> **Data extracts**:
<<<<
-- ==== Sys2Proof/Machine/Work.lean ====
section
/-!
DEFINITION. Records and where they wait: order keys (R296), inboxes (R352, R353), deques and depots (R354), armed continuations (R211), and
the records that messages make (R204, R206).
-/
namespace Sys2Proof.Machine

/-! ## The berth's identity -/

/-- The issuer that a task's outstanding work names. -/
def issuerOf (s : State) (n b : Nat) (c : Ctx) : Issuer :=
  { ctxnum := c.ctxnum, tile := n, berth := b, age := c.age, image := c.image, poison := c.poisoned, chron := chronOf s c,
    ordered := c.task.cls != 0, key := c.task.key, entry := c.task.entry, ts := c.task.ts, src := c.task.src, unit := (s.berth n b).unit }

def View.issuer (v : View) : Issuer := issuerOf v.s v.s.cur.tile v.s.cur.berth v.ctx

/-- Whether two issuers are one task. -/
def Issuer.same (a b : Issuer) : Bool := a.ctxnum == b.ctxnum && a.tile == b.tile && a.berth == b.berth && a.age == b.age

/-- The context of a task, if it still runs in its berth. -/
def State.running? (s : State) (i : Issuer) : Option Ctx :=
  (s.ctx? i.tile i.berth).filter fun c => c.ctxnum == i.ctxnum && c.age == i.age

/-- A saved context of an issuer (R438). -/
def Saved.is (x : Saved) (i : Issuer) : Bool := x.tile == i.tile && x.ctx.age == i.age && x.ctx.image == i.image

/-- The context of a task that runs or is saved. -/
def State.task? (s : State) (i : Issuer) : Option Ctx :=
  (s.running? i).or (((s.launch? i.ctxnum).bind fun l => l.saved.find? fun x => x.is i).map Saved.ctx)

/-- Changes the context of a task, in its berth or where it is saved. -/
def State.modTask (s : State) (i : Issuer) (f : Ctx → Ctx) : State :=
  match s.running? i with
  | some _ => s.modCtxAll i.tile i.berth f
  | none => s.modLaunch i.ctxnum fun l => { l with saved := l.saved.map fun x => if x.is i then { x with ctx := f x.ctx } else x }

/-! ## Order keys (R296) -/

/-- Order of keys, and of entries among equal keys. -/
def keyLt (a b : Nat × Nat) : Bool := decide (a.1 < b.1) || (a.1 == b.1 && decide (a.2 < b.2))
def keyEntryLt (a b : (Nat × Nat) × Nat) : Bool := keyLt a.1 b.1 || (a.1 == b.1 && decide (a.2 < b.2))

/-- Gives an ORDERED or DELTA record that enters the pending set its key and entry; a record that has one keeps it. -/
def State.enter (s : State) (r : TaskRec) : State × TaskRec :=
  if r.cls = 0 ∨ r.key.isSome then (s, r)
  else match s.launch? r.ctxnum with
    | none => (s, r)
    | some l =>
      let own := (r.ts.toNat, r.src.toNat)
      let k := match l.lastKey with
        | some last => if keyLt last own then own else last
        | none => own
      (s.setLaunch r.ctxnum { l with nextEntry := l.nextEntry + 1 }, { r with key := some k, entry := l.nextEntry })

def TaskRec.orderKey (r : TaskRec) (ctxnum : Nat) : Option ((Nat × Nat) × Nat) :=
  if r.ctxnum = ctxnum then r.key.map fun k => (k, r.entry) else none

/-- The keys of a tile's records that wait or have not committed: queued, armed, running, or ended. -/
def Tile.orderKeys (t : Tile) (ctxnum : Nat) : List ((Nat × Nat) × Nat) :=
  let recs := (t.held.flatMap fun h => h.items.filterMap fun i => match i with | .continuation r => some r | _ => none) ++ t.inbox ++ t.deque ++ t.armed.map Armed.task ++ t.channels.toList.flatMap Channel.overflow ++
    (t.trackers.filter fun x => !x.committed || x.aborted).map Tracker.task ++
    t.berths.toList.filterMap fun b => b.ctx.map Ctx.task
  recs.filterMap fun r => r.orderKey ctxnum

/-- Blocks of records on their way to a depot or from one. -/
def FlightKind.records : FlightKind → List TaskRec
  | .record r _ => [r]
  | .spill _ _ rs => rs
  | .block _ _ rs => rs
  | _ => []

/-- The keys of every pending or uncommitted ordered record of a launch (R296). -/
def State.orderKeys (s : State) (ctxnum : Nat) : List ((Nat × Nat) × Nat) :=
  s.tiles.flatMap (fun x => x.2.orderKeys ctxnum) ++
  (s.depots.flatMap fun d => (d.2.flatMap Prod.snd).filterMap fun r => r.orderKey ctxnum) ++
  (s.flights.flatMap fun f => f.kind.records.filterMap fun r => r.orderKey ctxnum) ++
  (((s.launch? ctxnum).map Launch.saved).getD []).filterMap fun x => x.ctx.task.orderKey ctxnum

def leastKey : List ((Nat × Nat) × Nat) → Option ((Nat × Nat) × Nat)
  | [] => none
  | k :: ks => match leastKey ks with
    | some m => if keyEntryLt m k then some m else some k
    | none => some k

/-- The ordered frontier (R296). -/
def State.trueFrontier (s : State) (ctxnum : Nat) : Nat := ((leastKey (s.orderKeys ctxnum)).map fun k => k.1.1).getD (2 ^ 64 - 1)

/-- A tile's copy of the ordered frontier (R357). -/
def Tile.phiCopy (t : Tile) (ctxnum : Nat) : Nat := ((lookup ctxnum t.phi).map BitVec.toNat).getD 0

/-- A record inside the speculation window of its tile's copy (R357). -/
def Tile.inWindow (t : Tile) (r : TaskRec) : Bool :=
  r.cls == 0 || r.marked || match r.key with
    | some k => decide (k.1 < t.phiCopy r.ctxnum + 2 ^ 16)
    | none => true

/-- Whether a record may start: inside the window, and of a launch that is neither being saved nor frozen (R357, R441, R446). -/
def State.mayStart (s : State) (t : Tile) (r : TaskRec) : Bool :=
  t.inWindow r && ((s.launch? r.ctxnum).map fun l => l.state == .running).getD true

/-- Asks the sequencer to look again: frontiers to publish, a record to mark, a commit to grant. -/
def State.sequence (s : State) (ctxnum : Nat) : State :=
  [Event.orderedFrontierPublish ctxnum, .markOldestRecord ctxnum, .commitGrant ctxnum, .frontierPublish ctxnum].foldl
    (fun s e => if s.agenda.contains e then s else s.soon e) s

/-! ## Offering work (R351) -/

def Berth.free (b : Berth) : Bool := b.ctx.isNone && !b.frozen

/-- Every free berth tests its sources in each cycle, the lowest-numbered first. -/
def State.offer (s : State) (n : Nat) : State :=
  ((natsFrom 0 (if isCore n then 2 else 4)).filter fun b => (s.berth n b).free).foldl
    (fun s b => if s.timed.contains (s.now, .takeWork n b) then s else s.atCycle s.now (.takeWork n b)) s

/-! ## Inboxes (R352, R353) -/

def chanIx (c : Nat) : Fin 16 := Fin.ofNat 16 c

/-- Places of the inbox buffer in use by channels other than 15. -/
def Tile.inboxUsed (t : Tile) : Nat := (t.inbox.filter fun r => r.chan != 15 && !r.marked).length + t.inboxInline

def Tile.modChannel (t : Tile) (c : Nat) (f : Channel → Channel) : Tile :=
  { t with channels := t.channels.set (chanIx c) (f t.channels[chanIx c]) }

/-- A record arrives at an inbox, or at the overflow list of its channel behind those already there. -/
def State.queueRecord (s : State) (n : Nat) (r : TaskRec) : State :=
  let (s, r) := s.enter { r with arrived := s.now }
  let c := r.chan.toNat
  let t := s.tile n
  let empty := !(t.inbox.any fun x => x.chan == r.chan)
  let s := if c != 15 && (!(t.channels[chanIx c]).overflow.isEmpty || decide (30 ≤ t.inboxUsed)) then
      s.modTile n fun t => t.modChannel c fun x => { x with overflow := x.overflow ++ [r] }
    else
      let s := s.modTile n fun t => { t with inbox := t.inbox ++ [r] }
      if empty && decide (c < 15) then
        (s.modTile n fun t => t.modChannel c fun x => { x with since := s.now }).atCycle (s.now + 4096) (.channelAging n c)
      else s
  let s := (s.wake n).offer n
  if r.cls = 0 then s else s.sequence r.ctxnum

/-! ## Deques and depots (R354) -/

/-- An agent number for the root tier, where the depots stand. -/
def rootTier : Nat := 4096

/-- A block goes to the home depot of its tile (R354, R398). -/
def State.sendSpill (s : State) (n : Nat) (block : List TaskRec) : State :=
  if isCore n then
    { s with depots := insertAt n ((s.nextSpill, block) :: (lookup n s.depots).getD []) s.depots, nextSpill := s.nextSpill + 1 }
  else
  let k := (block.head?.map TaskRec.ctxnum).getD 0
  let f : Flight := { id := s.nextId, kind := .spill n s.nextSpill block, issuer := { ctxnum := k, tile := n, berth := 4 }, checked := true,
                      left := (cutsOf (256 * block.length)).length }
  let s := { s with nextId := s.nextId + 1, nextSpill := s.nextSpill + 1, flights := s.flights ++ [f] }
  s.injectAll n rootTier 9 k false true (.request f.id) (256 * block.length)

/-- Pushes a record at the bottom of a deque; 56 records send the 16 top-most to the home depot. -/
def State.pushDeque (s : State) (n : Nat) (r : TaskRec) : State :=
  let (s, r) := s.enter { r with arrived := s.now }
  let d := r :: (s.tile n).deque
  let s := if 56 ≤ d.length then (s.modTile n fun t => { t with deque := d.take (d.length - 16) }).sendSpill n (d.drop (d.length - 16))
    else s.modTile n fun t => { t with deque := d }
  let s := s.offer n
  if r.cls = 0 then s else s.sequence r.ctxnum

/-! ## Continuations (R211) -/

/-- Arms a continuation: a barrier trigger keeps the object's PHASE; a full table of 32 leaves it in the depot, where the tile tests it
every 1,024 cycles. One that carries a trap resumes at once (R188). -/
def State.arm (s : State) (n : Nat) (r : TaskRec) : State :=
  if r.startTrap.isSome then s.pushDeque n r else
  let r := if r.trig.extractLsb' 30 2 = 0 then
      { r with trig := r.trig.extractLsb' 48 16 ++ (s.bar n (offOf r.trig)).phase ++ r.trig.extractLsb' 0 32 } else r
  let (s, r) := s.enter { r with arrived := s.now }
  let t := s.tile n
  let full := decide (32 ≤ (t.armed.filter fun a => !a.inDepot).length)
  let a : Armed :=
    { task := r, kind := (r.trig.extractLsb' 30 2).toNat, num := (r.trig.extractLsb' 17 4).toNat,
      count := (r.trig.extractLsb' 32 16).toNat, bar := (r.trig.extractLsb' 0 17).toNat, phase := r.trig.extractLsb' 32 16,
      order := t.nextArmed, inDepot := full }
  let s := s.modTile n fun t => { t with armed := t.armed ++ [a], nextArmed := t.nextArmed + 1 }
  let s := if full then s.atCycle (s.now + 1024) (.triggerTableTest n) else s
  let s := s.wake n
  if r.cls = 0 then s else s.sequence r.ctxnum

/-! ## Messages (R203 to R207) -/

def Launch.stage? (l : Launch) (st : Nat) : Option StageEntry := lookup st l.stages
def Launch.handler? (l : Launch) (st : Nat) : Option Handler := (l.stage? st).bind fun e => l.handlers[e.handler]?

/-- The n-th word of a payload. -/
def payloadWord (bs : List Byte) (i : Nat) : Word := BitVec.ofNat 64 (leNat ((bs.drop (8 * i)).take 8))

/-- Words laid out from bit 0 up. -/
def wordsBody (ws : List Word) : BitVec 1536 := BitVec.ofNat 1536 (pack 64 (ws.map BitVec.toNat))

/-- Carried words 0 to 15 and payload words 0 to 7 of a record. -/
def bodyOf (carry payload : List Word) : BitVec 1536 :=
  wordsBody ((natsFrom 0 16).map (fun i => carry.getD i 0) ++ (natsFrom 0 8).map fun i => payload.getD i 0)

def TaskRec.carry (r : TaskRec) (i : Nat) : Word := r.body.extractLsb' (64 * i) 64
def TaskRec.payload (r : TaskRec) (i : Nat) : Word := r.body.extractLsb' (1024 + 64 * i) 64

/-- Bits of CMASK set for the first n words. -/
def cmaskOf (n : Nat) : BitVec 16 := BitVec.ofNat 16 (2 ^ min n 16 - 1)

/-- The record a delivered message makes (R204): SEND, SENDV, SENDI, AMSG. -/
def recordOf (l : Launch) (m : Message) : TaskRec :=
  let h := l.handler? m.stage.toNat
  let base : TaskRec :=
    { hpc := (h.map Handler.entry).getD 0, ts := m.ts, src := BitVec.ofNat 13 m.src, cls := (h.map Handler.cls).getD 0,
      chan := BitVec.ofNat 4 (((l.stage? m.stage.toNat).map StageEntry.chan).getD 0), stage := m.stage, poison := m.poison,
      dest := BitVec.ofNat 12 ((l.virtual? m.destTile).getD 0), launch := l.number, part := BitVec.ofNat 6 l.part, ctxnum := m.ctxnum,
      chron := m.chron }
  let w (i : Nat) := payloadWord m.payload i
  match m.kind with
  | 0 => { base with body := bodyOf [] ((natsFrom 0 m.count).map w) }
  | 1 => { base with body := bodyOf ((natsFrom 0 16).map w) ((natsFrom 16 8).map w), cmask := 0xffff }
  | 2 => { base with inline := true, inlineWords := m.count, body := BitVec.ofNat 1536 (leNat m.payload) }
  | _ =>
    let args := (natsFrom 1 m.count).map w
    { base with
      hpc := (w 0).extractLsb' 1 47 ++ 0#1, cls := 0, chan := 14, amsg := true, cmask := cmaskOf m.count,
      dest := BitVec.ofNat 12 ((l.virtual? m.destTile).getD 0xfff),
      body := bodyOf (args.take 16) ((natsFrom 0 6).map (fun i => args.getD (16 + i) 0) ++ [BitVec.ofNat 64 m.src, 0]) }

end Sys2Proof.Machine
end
>>>>
> **Goal of the exercise**:
Copy out all lines from the material above that contain the string "chanIx".

> **Output for this exercise**:
def chanIx (c : Nat) : Fin 16 := Fin.ofNat 16 c
  { t with channels := t.channels.set (chanIx c) (f t.channels[chanIx c]) }
  let s := if c != 15 && (!(t.channels[chanIx c]).overflow.isEmpty || decide (30 ≤ t.inboxUsed)) then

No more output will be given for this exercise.